Track: Machine Learning
Abstract
Either a high complexity hospital or a smaller clinic, healthcare centers have to withstand the constant pressure of the incoming flow of new patients. While some patients require a simple medical procedure, others will need further examination and probably have remain in observation for some time. This situation is particularly complicated in times of sanitary crisis. Since the infrastructure, supplies, and medical staff are limited resources, there is a real need for utilizing them efficiently. This research is focused on the use of ensemble machine learning algorithms to develop models for predicting the destination of patients who are discharge after a stay at an intensive care unit (ICU).

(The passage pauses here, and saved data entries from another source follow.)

-- ==== Sys2Proof/Safety.lean ====
section
/-! DEFINITION. The notions the statements are made of: the prefix property, Kraft sums, the frequency table of a sequence, the
unit's part of a state, the accesses outside R73 (spec/20_memory.md), and the state invariant (spec/10_state.md rules R40 to R47). -/

namespace Sys2Proof.Machine

/-- The prefix property: no code of the list is a prefix of the code at another place (R44, R146, R169). -/
abbrev PrefixFree (codes : List Code) : Prop := codes.Pairwise (fun c d => ¬ c <+: d ∧ ¬ d <+: c)

/-- Σ 2^(−len(c)) over the codes (R147, R170). -/
def kraftSum (codes : List Code) : ℚ := (codes.map (fun c => (1 / 2 : ℚ) ^ c.length)).sum

/-- Every bit string is a prefix of some code or has some code as a prefix (R147, R170). -/
def Complete (codes : List Code) : Prop := ∀ d : Code, ∃ c ∈ codes, d <+: c ∨ c <+: d

/-- The distinct symbols of a sequence in first-occurrence order (R131, R136). -/
def firstOccurrences : List Symbol → List Symbol
  | [] => []
  | x :: xs => x :: (firstOccurrences xs).filter (fun y => decide (y ≠ x))

/-- The document's frequency table of a sequence (R136). -/
def frequencyTable (seq : List Symbol) : List Entry :=
  (firstOccurrences seq).map (fun x => { sym := x, cnt := seq.count x })

/-- A state without what belongs to the outside world: the schedule, the host's last word, the host-fault record, the draw
counter. Two states with the same unit part show the host the same unit. -/
def State.unitPart (s : State) : State := { s with turns := [], busData := 0#32, hostFault := false, draws := 0 }

/-- An access outside R73: outside the window, misaligned, not 32 bits wide, or without all four byte lanes (R73, R74). -/
abbrev Access.outsideR73 (a : Access) (cfg : Config) : Prop :=
  a.addr < cfg.pcuBase ∨ cfg.pcuBase + 0xFC < a.addr ∨ (a.addr - cfg.pcuBase) % 4 ≠ 0 ∨ a.bytes ≠ 4 ∨ a.lanes ≠ 0xF#4

/-- The frequency table's invariants (R43, R133). -/
structure FtInv (s : State) : Prop where
  symsDistinct : (s.ft.map Entry.sym).Nodup
  countsPositive : ∀ e ∈ s.ft, 1 ≤ e.cnt
  totalBound : s.total ≤ maxTotal s.cfg
  sizeBound : s.ft.length ≤ s.cfg.maxSyms
  symRange : ∀ e ∈ s.ft, e.sym.toNat < 2 ^ s.cfg.symW

/-- The code table's invariants (R44, R133): a valid table is the one its builder makes from FT. -/
structure TableInv (s : State) : Prop where
  sfBuilt : s.ctag = .sf → s.ct = sfCodes s.ft
  huffBuilt : s.ctag = .huff → s.ct = huffCodes s.ft
  oneCodeEach : s.ctag ≠ .none → s.ct.length = s.ft.length
  codeLengths : s.ctag ≠ .none → ∀ c ∈ s.ct, 1 ≤ c.length ∧ c.length ≤ s.cfg.maxCodeLen
  prefixFree : s.ctag ≠ .none → PrefixFree s.ct
  singleLeaf : s.ctag ≠ .none → s.ft.length = 1 → s.ct = [[false]]
  lostHasNone : s.seqLost = true → s.ctag = .none

/-- The decoder's invariants (R46, R181, R185). -/
structure DecoderInv (s : State) : Prop where
  emptyWithoutTable : s.ctag = .none ∨ s.ft = [] → s.dbuf = [] ∧ s.ddead = false
  liveExtends : s.ddead = false → s.dbuf = [] ∨ ∃ c ∈ s.codes, s.dbuf <+: c ∧ s.dbuf ≠ c
  deadMatchesNone : s.ddead = true → s.dbuf ≠ [] ∧ ∀ c ∈ s.codes, ¬ s.dbuf <+: c
  deadByOneDigit : s.ddead = true → s.dbuf.dropLast = [] ∨ ∃ c ∈ s.codes, s.dbuf.dropLast <+: c ∧ s.dbuf.dropLast ≠ c
  lengthBound : s.dbuf.length ≤ s.cfg.maxCodeLen

/-- The completion fields' invariants (R35, R40, R64, R220). -/
structure ResultInv (s : State) : Prop where
  neverEmptyInput : s.err ≠ .emptyInput
  zeroAfterError : s.err ≠ .ok → s.resSym = 0#21 ∧ s.resCount = 0 ∧ s.resCode = []
  symRange : s.resSym.toNat < 2 ^ s.cfg.symW
  countRange : s.resCount ≤ maxTotal s.cfg
  codeRange : s.resCode.length ≤ s.cfg.maxCodeLen
  symValidHasCode : s.symValid = true → s.err = .ok ∧ s.resCode ≠ []

/-- The state invariant: a legal configuration and the four groups above. -/
structure Inv (s : State) : Prop where
  cfgWf : s.cfg.wf
  ftInv : FtInv s
  tableInv : TableInv s
  decoderInv : DecoderInv s
  resultInv : ResultInv s

/-- Two states that may differ only in the contents of a code table that is not valid (R44, R242). -/
def StaleEq (s t : State) : Prop :=
  { s with ct := [] } = { t with ct := [] } ∧ (s.ctag = .none ∨ s.ct = t.ct)

end Sys2Proof.Machine
end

The investigation was carried out following a 4-phase methodology: analysis, design, development, and validation. During the analysis, an extensive review and preprocessing of patient records collected from a public hospital was carried out. Then, during the design several ensemble machine learning algorithms were compared and selected for the investigation. To name a few: Linear Regression, Decision Tree, Stacking, Bagging, and Random Forest. The following phases, development and validation were completed using data processing software. In all models proposed here, instead of a simple hold-out, a 10-fold cross-validation scheme was applied.
For the purposes of this research, twenty thousand patient records collected in 2020 were considered. The complete dataset was split in two subsets. One subset for training and test with 80% of the data and another dataset for validation with the remaining 20%.

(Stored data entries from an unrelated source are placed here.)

-- ==== Sys2Proof/Laws/Operands.lean ====
section
/-! SUPPORT. What each operand lookup answers, said once (spec/30_encoding.md rules R101, R106; spec/44_decode.md rule R180). -/

namespace Sys2Proof.Machine

theorem symInRange_iff (cfg : Config) (x : Symbol) : symInRange cfg x = true ↔ x.toNat < 2 ^ cfg.symW := by simp [symInRange]

/-- No entry is found exactly when the symbol is no entry's. -/
theorem findEntry_none {ft : List Entry} {x : Symbol} : findEntry ft x = none ↔ x ∉ ft.map Entry.sym := by
  unfold findEntry
  rw [List.findIdx?_eq_none_iff]
  simp [eq_comm]

/-- The first entry of the symbol is found. -/
theorem findEntry_split {before after : List Entry} {x : Symbol} {n : Nat} (h : x ∉ before.map Entry.sym) :
    findEntry (before ++ ⟨x, n⟩ :: after) x = some before.length := by
  unfold findEntry
  rw [List.findIdx?_append]
  have : before.findIdx? (fun e => decide (e.sym = x)) = none := findEntry_none.2 h
  rw [this]
  simp [List.findIdx?_cons]

/-- The table around a found entry. -/
theorem findEntry_some {ft : List Entry} {x : Symbol} {i : Nat} (h : findEntry ft x = some i) :
    ∃ before after n, ft = before ++ ⟨x, n⟩ :: after ∧ x ∉ before.map Entry.sym ∧ before.length = i := by
  unfold findEntry at h
  rw [List.findIdx?_eq_some_iff_getElem] at h
  obtain ⟨hi, h1, h2⟩ := h
  refine ⟨ft.take i, ft.drop (i + 1), ft[i].cnt, ?_, ?_, by simp; omega⟩
  · conv => lhs; rw [← List.take_append_drop i ft]
    rw [List.drop_eq_getElem_cons hi]
    simp at h1
    rw [← h1]
  · intro hm
    rw [List.mem_map] at hm
    obtain ⟨e, he, hx⟩ := hm
    rw [List.mem_take_iff_getElem] at he
    obtain ⟨j, hj, rfl⟩ := he
    have := h2 j (by omega)
    simp at this
    exact this hx

/-- One more occurrence of the entry found. -/
theorem modify_bump (before after : List Entry) (x : Symbol) (n : Nat) :
    (before ++ ⟨x, n⟩ :: after).modify before.length Entry.bump = before ++ ⟨x, n + 1⟩ :: after := by
  rw [List.modify_eq_take_cons_drop (by simp)]
  simp [Entry.bump]

/-- On a table with one code per entry the lookups range over all of CT. -/
theorem codes_eq (s : State) (h : s.ct.length = s.ft.length) : s.codes = s.ct := by
  unfold State.codes
  rw [← h]
  simp

theorem matchCode_none (s : State) (c : Code) : s.matchCode c = none ↔ c ∉ s.codes := by
  unfold State.matchCode
  rw [List.findIdx?_eq_none_iff]
  simp
  constructor
  · intro h hc
    exact h c hc rfl
  · rintro h d hd rfl
    exact h hd

/-- A match is a code of the table, at the index answered. -/
theorem matchCode_some {s : State} {c : Code} {i : Nat} (h : s.matchCode c = some i) : s.codes[i]? = some c := by
  unfold State.matchCode at h
  rw [List.findIdx?_eq_some_iff_getElem] at h
  obtain ⟨hi, h1, -⟩ := h
  rw [List.getElem?_eq_getElem hi]
  simpa using h1

theorem extendable_iff (s : State) (c : Code) : s.extendable c = true ↔ ∃ d ∈ s.codes, c <+: d := by
  unfold State.extendable
  simp [List.any_eq_true, List.isPrefixOf_iff_prefix]

/-- An entry's count is part of the total. -/
theorem cnt_le_total {ft : List Entry} {e : Entry} (h : e ∈ ft) : e.cnt ≤ totalOf ft :=
  List.le_sum_of_mem (List.mem_map.2 ⟨e, h, rfl⟩)

/-- SUMWL is at most TOTAL times the longest code. -/
theorem weightedLength_le :
    ∀ (ft : List Entry) (ct : List Code) (m : Nat), (∀ c ∈ ct, c.length ≤ m) → weightedLength ft ct ≤ totalOf ft * m := by
  intro ft
  induction ft with
  | nil => intro ct m _; simp [weightedLength]
  | cons e ft ih =>
    intro ct m h
    cases ct with
    | nil => simp [weightedLength]
    | cons c ct =>
      have h1 := ih ct m (fun d hd => h d (by simp [hd]))
      have h2 := h c (by simp)
      simp [weightedLength, totalOf] at *
      have : e.cnt * c.length ≤ e.cnt * m := Nat.mul_le_mul_left _ h2
      rw [Nat.add_mul]
      omega

theorem digitsToNat_testBit : ∀ (c : Code) (j : Nat), (digitsToNat c).testBit j = c.getD j false := by
  intro c
  induction c with
  | nil => intro j; simp [digitsToNat]
  | cons d ds ih =>
    intro j
    cases j with
    | zero => simp [digitsToNat, Nat.testBit_zero]; cases d <;> simp
    | succ j =>
      have e : digitsToNat (d :: ds) / 2 = digitsToNat ds := by
        simp [digitsToNat]
        have := d.toNat_le
        omega
      rw [Nat.testBit_add_one, e, ih]
      simp

/-- Bit j of packed word k is digit 32k + j (R41). -/
theorem packWord_bit (c : Code) (k j : Nat) (h : j < 32) : (packWord c k).getLsbD j = c.getD (32 * k + j) false := by
  unfold packWord
  rw [BitVec.getLsbD_ofNat, digitsToNat_testBit]
  simp [h, List.getD, List.getElem?_drop]

end Sys2Proof.Machine
end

During the development of the models, only data for training and for test were used. The validation data were used only to measure the models performance with unseen data.

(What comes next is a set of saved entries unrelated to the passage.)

/-- No prefix code of non-empty codes has a smaller weighted length than the Huffman table (R168). -/
theorem weightedLength_huffCodes_le {ft : List Entry} {codes : List Code} (hlen : codes.length = ft.length)
    (hp : PrefixFree codes) (hne : ∀ c ∈ codes, c ≠ []) :
    weightedLength ft (huffCodes ft) ≤ weightedLength ft codes := by
  rcases Nat.lt_trichotomy ft.length 1 with h0 | h1 | h2
  · rw [List.length_eq_zero_iff.1 (Nat.lt_one_iff.1 h0)]
    simp [weightedLength]
  · obtain ⟨e, rfl⟩ := List.length_eq_one_iff.1 h1
    obtain ⟨c, rfl⟩ := List.length_eq_one_iff.1 hlen
    have hc := List.length_pos_of_ne_nil (hne c (by simp))
    simpa [huffCodes_singleton, weightedLength] using Nat.le_mul_of_pos_right e.cnt hc
  · rw [weightedLength_huffCodes h2, ← assignedCost_lengthsOf]
    exact payloadCost_huffMerge_le (List.ne_nil_of_length_pos (by omega)) (lengthsOf_fst hlen)
      ((kraftOfLengths_lengthsOf hlen).trans_le (kraftSum_le_one hp hne))

/-! ### BUILD_HUFF -/

theorem exec_buildHuff_built {s : State} (hlost : s.seqLost = false) :
    exec .buildHuff s = .next (s.install .huff (huffCodes s.ft)).finishOk := if_neg (by simp [hlost])

theorem exec_buildHuff_lost {s : State} (hlost : s.seqLost = true) :
    exec .buildHuff s = .next (s.raise .sequenceLost) := if_pos hlost

/-- Settles O44: SUMWL is the built table's weighted length, and the Shannon-Fano table is a prefix code of non-empty codes. -/
theorem huffmanTableIsOptimal : Obligations.HuffmanTableIsOptimal := by
  intro s t u _ ht hu hlost
  rw [exec_buildHuff_built hlost] at ht
  rw [exec_buildSf_built hlost] at hu
  cases ht
  cases hu
  rw [sumwl_of_tableValid rfl, sumwl_of_tableValid rfl]
  obtain ⟨hlen, hp, hbounds⟩ := shannonFanoTableIsAPrefixCode s.ft
  exact ⟨fun codes hlen hp hne => weightedLength_huffCodes_le hlen hp hne,
    weightedLength_huffCodes_le hlen hp (fun c hc => List.ne_nil_of_length_pos (hbounds c hc).1)⟩

/-- The one merge of two nodes: the lighter one, and the first of two alike, takes "0" (R164). -/
theorem huffMerge_pair (fuel seq : Nat) (m n : Node) (hseq : m.seq < n.seq) :
    huffMerge (fuel + 1) seq [m, n] =
      if m.weight ≤ n.weight then (mergeNodes m n seq).payload else (mergeNodes n m seq).payload := by
  have hpop : popMin [m, n] = if n.keyLt m then some (n, [m]) else some (m, [n]) := rfl
  have hkey : n.keyLt m = true ↔ ¬ m.weight ≤ n.weight := by
    rw [keyLt_iff]
    omega
  split
  · next hle => rw [huffMerge_succ (hpop.trans (if_neg (by simpa [hkey] using hle))) rfl, huffMerge_singleton]
  · next hlt => rw [huffMerge_succ (hpop.trans (if_pos (hkey.2 hlt))) rfl, huffMerge_singleton]

/-- Two entries (R160). -/
theorem huffCodes_pair (a b : Entry) :
    huffCodes [a, b] = if a.cnt ≤ b.cnt then [[false], [true]] else [[true], [false]] := by
  have hseeds : seedNodes [a, b] = [⟨a.cnt, 0, [(0, [])]⟩, ⟨b.cnt, 1, [(1, [])]⟩] := rfl
  rw [huffCodes_of_two_le (by simp), hseeds]
  change codesOf 2 (huffMerge (1 + 1) 2 _) = _
  rw [huffMerge_pair _ _ _ _ Nat.zero_lt_one]
  split <;> rfl

/-- Settles O33: form N with opcode 4, and the two branches of the rule. -/
theorem buildHuffInstallsTheHuffmanTable : Obligations.BuildHuffInstallsTheHuffmanTable := by
  refine ⟨decode_formN_iff (op := .buildHuff) rfl, fun s => ⟨fun hlost => ?_, fun hlost => ?_⟩, huffCodes_nil,
    huffCodes_singleton, huffCodes_pair⟩
  · exact ⟨_, exec_buildHuff_built hlost, by rw [State.finishOk_eq, State.install_eq], rfl, rfl, sumwl_of_tableValid rfl⟩
  · rw [exec_buildHuff_lost hlost, State.raise_eq]

end Sys2Proof.Machine

namespace Sys2Proof

/-! ### The word of ENC -/

/-- The word of an ENC: its opcode with the symbol in bits 20:0 (R101, R103). -/
theorem encode_enc (x : Symbol) : encode (.enc x) = 0x50000000#32 ||| x.setWidth 32 := by
  have hx := x.isLt
  rw [encode, commandWord_eq_or .enc (by omega), BitVec.ofNat_toNat]
  rfl

/-- The decoder reads an ENC of a symbol in range from its word (R106, R108). -/
theorem decode_encode_enc {cfg : Config} {x : Symbol} (h : x.toNat < 2 ^ cfg.symW) :
    decode cfg (encode (.enc x)) = .instr (.enc x) := by
  obtain ⟨hopc, hreserved⟩ := Laws.EncodeShape.enc x
  have hfield : (encode (.enc x)).toNat % 2 ^ 21 = x.toNat := by
    have hx := x.isLt
    rw [encode_toNat]
    dsimp only
    omega
  rw [decode_of_fields cfg _ .enc hopc hreserved (fun _ => by rwa [hfield]), Op.assemble, symField_eq_ofNat, hfield,
    BitVec.ofNat_toNat, BitVec.setWidth_eq]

Results revealed that regardless the size of the training and test dataset, there was a notorious consistency in the correct prediction rates. The proposed ensemble scheme made of three base learner plus a meta algorithm, systematically leaded to correct prediction rates close to 82%.
In conclusion, the proposed models proved that, with based on the existing data, high rates of correct prediction can be achieved when an ensemble scheme is used. In this case, with a reasonable certainty, it was possible to predict whether a patient was going to be referred to another unit or sent home after his or her stay at ICU.